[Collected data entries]
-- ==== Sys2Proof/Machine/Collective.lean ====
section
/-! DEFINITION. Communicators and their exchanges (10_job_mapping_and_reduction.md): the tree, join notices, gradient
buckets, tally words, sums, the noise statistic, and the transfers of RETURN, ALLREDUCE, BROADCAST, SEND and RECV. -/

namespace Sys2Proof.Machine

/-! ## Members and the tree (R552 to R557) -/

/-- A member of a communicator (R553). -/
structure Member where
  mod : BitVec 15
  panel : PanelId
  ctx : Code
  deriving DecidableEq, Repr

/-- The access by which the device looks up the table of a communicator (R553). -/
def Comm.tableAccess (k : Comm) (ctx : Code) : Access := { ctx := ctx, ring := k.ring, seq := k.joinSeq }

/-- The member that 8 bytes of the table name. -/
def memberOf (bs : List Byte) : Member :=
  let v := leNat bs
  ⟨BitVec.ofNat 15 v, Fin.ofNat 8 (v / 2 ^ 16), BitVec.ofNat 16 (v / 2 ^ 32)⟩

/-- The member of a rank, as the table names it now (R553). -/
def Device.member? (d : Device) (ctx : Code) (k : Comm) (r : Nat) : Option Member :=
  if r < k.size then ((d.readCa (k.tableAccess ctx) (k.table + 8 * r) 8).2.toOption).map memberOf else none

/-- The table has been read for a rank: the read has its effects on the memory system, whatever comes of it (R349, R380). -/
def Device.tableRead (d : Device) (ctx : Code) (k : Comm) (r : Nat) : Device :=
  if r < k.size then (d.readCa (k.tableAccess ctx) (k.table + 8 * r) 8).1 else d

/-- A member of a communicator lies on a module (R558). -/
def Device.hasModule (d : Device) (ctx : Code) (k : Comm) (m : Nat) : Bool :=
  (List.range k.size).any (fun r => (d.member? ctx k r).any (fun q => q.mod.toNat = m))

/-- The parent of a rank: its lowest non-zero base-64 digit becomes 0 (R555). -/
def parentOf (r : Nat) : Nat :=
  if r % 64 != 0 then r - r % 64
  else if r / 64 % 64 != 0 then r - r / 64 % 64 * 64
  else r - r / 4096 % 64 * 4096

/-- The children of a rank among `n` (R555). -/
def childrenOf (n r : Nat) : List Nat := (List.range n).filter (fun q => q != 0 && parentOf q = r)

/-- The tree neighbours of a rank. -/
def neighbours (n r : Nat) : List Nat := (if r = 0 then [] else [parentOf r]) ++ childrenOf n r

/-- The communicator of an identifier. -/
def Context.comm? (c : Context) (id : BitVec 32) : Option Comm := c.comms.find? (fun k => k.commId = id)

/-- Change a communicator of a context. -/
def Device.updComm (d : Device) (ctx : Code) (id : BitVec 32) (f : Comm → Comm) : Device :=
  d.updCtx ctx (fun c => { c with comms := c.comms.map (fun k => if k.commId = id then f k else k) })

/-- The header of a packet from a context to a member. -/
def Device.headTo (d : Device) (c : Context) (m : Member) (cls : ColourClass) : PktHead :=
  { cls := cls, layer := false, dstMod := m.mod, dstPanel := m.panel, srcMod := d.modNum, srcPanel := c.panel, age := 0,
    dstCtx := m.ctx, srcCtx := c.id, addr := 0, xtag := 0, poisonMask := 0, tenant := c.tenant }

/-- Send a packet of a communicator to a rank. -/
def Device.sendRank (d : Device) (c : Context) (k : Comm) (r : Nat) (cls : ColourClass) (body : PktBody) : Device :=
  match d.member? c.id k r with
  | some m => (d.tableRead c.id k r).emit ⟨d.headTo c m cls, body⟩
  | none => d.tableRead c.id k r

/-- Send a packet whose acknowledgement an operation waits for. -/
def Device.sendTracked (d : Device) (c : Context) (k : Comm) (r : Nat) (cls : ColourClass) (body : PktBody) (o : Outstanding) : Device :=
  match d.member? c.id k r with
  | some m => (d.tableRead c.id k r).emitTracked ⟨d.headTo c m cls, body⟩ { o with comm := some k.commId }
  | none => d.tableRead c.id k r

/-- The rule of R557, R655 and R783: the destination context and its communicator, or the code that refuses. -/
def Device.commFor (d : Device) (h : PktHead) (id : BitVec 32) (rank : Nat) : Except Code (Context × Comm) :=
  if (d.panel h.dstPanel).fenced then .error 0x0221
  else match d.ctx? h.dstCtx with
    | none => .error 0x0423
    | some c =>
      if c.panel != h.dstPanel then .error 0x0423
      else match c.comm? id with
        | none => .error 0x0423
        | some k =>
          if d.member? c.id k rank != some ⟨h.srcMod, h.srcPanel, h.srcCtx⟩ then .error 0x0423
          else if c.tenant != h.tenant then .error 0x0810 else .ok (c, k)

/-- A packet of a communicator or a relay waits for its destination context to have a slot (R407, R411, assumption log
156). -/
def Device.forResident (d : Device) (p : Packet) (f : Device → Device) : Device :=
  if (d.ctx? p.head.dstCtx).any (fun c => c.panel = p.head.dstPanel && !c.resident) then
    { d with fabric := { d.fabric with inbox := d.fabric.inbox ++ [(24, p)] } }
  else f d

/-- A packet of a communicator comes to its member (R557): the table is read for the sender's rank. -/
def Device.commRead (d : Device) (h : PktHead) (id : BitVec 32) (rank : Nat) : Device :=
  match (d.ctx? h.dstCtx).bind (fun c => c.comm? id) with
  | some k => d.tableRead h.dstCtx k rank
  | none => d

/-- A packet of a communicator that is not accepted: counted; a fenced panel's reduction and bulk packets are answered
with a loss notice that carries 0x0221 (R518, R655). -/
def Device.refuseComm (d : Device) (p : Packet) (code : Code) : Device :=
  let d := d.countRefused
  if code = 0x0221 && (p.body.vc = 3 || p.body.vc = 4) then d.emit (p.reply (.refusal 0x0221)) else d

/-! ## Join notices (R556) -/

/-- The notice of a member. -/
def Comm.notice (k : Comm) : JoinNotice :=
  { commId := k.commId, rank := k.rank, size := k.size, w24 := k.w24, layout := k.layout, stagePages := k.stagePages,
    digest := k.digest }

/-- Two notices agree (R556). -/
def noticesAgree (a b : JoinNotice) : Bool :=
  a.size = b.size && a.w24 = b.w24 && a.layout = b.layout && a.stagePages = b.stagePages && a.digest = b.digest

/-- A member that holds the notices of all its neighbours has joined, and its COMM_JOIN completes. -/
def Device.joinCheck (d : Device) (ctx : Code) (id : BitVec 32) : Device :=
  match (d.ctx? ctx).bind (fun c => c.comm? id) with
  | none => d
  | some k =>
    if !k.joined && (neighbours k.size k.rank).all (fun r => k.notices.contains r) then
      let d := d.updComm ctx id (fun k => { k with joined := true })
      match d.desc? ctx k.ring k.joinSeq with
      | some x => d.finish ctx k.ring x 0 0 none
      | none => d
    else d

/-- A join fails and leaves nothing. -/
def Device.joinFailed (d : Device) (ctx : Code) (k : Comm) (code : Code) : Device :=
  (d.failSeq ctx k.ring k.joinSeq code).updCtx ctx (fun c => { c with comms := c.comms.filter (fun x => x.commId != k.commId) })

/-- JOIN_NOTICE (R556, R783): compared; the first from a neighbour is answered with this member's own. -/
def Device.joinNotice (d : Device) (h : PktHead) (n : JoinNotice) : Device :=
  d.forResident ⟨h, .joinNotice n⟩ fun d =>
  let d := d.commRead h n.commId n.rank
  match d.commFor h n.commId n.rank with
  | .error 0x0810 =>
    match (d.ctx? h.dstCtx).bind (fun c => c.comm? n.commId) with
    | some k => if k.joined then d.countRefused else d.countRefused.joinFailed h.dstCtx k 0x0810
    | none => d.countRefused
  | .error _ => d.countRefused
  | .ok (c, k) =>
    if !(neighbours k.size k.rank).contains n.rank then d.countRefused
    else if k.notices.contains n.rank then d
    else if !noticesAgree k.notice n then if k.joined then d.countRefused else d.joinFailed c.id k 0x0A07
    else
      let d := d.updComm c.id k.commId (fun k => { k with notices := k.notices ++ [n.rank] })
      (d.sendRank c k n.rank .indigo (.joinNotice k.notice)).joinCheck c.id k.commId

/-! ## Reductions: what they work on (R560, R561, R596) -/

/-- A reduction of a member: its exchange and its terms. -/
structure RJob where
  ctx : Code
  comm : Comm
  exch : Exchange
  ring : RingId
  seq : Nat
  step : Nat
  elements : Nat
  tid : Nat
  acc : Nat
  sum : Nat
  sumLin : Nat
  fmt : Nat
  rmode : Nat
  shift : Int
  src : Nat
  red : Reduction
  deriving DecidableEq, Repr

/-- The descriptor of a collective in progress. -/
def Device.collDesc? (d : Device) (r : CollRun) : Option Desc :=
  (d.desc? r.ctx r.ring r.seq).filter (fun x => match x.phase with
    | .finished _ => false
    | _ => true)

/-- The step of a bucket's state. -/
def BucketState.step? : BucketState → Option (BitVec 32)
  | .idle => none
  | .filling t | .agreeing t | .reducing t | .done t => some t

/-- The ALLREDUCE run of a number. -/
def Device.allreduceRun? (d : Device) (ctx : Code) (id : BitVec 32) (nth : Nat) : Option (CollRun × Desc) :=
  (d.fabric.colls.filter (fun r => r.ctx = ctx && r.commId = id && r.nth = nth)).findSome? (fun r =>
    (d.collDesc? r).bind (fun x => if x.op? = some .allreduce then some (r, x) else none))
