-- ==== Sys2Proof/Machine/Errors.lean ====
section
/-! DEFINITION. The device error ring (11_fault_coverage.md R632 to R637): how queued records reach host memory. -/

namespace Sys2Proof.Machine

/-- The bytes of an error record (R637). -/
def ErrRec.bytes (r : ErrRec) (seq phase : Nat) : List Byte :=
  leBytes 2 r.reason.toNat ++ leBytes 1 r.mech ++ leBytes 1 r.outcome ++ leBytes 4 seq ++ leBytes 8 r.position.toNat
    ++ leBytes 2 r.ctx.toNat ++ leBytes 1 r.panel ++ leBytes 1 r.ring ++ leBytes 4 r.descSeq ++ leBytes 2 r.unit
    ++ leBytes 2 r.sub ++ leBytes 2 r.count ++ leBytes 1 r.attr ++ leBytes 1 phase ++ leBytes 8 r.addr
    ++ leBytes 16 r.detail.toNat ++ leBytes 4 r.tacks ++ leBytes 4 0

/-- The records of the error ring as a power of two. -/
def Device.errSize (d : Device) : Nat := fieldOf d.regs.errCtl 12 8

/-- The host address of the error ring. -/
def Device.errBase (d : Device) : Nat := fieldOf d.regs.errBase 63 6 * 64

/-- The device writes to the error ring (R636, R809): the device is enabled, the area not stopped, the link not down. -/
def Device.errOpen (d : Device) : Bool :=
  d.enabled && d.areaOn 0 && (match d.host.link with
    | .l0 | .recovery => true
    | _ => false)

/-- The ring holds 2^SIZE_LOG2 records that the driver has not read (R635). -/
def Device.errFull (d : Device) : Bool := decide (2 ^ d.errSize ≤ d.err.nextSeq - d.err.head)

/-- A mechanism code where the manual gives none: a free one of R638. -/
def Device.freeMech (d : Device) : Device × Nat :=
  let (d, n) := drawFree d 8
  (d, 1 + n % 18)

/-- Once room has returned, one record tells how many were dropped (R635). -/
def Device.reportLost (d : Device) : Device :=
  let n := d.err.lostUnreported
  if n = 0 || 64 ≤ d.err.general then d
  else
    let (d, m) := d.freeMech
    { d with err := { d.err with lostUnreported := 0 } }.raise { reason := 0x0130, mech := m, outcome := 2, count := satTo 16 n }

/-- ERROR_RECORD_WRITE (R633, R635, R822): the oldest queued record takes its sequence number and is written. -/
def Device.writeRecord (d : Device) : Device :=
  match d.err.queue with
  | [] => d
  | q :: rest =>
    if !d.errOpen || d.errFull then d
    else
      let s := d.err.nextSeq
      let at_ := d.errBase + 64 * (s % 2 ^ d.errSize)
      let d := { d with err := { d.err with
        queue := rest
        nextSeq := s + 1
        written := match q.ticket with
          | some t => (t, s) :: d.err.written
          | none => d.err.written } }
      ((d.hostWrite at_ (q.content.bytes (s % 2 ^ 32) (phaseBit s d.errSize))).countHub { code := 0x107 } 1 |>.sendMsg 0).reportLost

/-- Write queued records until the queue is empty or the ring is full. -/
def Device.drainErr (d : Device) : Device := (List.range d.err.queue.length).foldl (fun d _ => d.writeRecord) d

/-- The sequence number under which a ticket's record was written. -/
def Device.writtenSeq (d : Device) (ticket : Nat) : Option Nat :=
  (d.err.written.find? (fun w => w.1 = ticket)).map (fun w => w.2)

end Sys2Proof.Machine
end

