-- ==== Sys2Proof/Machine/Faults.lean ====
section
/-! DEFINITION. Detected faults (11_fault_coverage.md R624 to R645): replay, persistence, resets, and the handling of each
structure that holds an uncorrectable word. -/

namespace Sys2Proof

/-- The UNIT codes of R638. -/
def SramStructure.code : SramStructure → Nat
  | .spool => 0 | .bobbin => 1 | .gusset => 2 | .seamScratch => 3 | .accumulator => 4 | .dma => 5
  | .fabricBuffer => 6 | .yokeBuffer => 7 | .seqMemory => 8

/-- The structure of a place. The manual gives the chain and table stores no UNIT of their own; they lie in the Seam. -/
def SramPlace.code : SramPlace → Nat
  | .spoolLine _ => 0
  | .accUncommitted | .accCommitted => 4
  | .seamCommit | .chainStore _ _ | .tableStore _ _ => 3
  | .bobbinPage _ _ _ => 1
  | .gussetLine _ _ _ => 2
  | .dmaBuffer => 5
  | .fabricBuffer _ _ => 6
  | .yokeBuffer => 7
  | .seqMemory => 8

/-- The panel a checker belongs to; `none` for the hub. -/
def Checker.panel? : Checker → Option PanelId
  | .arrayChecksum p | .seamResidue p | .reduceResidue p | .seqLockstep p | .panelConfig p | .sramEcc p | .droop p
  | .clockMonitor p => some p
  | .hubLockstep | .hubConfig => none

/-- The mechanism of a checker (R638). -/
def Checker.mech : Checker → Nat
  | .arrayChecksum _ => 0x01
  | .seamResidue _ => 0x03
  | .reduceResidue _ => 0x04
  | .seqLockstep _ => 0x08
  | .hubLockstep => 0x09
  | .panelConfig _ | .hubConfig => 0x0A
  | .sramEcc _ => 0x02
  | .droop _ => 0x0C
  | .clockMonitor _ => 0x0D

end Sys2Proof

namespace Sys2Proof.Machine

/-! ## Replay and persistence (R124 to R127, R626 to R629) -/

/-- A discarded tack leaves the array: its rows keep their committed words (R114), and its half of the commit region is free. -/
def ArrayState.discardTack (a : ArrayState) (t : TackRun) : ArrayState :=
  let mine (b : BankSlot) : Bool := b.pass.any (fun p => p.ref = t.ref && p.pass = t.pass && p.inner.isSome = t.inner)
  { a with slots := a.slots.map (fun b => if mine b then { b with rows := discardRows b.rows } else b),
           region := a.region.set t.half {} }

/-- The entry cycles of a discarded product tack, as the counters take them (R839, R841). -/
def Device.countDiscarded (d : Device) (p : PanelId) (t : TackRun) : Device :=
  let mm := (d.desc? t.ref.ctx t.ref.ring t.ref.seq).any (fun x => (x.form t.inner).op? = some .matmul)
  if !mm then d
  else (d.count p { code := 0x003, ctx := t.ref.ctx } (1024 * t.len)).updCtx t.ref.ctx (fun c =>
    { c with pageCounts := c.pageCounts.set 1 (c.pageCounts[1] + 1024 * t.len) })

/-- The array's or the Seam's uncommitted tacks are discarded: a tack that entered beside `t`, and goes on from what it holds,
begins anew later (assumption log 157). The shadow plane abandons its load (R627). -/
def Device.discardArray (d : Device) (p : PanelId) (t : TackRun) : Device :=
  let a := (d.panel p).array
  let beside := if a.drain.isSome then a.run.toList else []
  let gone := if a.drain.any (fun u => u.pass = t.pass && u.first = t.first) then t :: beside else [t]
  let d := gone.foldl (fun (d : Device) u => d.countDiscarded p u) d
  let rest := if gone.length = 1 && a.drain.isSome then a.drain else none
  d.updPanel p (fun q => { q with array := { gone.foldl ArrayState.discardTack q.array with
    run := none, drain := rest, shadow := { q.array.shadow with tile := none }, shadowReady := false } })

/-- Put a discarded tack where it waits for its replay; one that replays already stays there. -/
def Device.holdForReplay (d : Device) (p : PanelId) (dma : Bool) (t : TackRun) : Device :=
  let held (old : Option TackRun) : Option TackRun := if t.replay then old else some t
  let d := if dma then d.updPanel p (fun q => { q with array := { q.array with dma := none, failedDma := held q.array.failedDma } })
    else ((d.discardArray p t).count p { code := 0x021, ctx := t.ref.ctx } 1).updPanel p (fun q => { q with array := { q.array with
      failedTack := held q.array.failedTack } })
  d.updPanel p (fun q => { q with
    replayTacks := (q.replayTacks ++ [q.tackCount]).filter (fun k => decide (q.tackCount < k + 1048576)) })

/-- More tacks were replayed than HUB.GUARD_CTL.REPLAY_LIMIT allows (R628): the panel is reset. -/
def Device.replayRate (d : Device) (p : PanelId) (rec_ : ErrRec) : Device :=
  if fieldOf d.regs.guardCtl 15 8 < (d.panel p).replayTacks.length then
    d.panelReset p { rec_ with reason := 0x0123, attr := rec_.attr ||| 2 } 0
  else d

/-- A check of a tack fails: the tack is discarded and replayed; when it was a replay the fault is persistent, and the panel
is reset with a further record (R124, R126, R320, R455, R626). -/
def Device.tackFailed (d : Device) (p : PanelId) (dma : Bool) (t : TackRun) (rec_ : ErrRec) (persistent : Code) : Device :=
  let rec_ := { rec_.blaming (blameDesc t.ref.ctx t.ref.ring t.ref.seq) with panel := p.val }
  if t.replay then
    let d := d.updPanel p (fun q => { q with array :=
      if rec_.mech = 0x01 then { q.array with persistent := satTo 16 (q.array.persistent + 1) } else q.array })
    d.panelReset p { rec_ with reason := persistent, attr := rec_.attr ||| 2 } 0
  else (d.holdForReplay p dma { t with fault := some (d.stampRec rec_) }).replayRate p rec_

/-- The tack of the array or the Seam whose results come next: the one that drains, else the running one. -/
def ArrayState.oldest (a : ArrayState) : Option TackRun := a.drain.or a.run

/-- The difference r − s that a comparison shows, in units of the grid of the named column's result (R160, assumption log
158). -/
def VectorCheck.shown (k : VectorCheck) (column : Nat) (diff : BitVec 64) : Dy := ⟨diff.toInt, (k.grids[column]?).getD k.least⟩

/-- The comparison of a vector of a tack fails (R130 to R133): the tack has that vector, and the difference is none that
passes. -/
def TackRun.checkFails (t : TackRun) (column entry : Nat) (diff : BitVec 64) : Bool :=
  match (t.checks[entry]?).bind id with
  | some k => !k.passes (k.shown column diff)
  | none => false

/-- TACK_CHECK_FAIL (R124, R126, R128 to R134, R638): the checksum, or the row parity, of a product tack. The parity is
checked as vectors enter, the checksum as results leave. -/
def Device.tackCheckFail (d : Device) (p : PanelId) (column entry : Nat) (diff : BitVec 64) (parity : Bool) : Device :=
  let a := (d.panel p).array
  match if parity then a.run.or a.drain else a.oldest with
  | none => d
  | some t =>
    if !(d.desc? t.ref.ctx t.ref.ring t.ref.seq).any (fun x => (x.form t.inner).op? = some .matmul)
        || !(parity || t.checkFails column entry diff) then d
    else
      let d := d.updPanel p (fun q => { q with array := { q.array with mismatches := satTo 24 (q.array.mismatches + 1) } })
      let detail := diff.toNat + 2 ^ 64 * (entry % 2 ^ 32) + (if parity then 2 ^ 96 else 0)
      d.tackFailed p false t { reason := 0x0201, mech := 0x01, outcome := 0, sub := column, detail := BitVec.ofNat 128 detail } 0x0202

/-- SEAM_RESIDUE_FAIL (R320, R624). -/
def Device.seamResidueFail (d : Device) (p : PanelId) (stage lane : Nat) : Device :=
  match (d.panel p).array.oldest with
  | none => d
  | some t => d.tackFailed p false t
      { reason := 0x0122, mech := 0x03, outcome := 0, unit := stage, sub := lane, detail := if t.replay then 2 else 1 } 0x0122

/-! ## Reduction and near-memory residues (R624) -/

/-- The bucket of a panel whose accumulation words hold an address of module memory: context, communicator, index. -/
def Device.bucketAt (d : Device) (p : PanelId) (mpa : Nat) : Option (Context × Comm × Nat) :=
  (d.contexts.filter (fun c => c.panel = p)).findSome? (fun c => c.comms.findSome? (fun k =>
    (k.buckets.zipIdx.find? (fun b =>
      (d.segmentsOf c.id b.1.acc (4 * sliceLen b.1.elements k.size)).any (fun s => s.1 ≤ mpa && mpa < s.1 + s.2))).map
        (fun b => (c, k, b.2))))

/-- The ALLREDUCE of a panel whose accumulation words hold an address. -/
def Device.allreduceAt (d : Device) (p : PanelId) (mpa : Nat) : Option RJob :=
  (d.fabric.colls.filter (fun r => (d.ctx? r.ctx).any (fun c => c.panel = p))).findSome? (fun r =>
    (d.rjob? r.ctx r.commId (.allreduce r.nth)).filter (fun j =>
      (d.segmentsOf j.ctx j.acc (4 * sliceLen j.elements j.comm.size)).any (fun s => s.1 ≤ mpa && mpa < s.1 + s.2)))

▸ Aim of the exercise: Copy out only the lines of the records above from the one with "def Device.replayRate (d" through the one with "reason := persistent, attr", exactly as they stand, both included.

▸ Exercise response:
def Device.replayRate (d : Device) (p : PanelId) (rec_ : ErrRec) : Device :=
  if fieldOf d.regs.guardCtl 15 8 < (d.panel p).replayTacks.length then
    d.panelReset p { rec_ with reason := 0x0123, attr := rec_.attr ||| 2 } 0
  else d

/-- A check of a tack fails: the tack is discarded and replayed; when it was a replay the fault is persistent, and the panel
is reset with a further record (R124, R126, R320, R455, R626). -/
def Device.tackFailed (d : Device) (p : PanelId) (dma : Bool) (t : TackRun) (rec_ : ErrRec) (persistent : Code) : Device :=
  let rec_ := { rec_.blaming (blameDesc t.ref.ctx t.ref.ring t.ref.seq) with panel := p.val }
  if t.replay then
    let d := d.updPanel p (fun q => { q with array :=
      if rec_.mech = 0x01 then { q.array with persistent := satTo 16 (q.array.persistent + 1) } else q.array })
    d.panelReset p { rec_ with reason := persistent, attr := rec_.attr ||| 2 } 0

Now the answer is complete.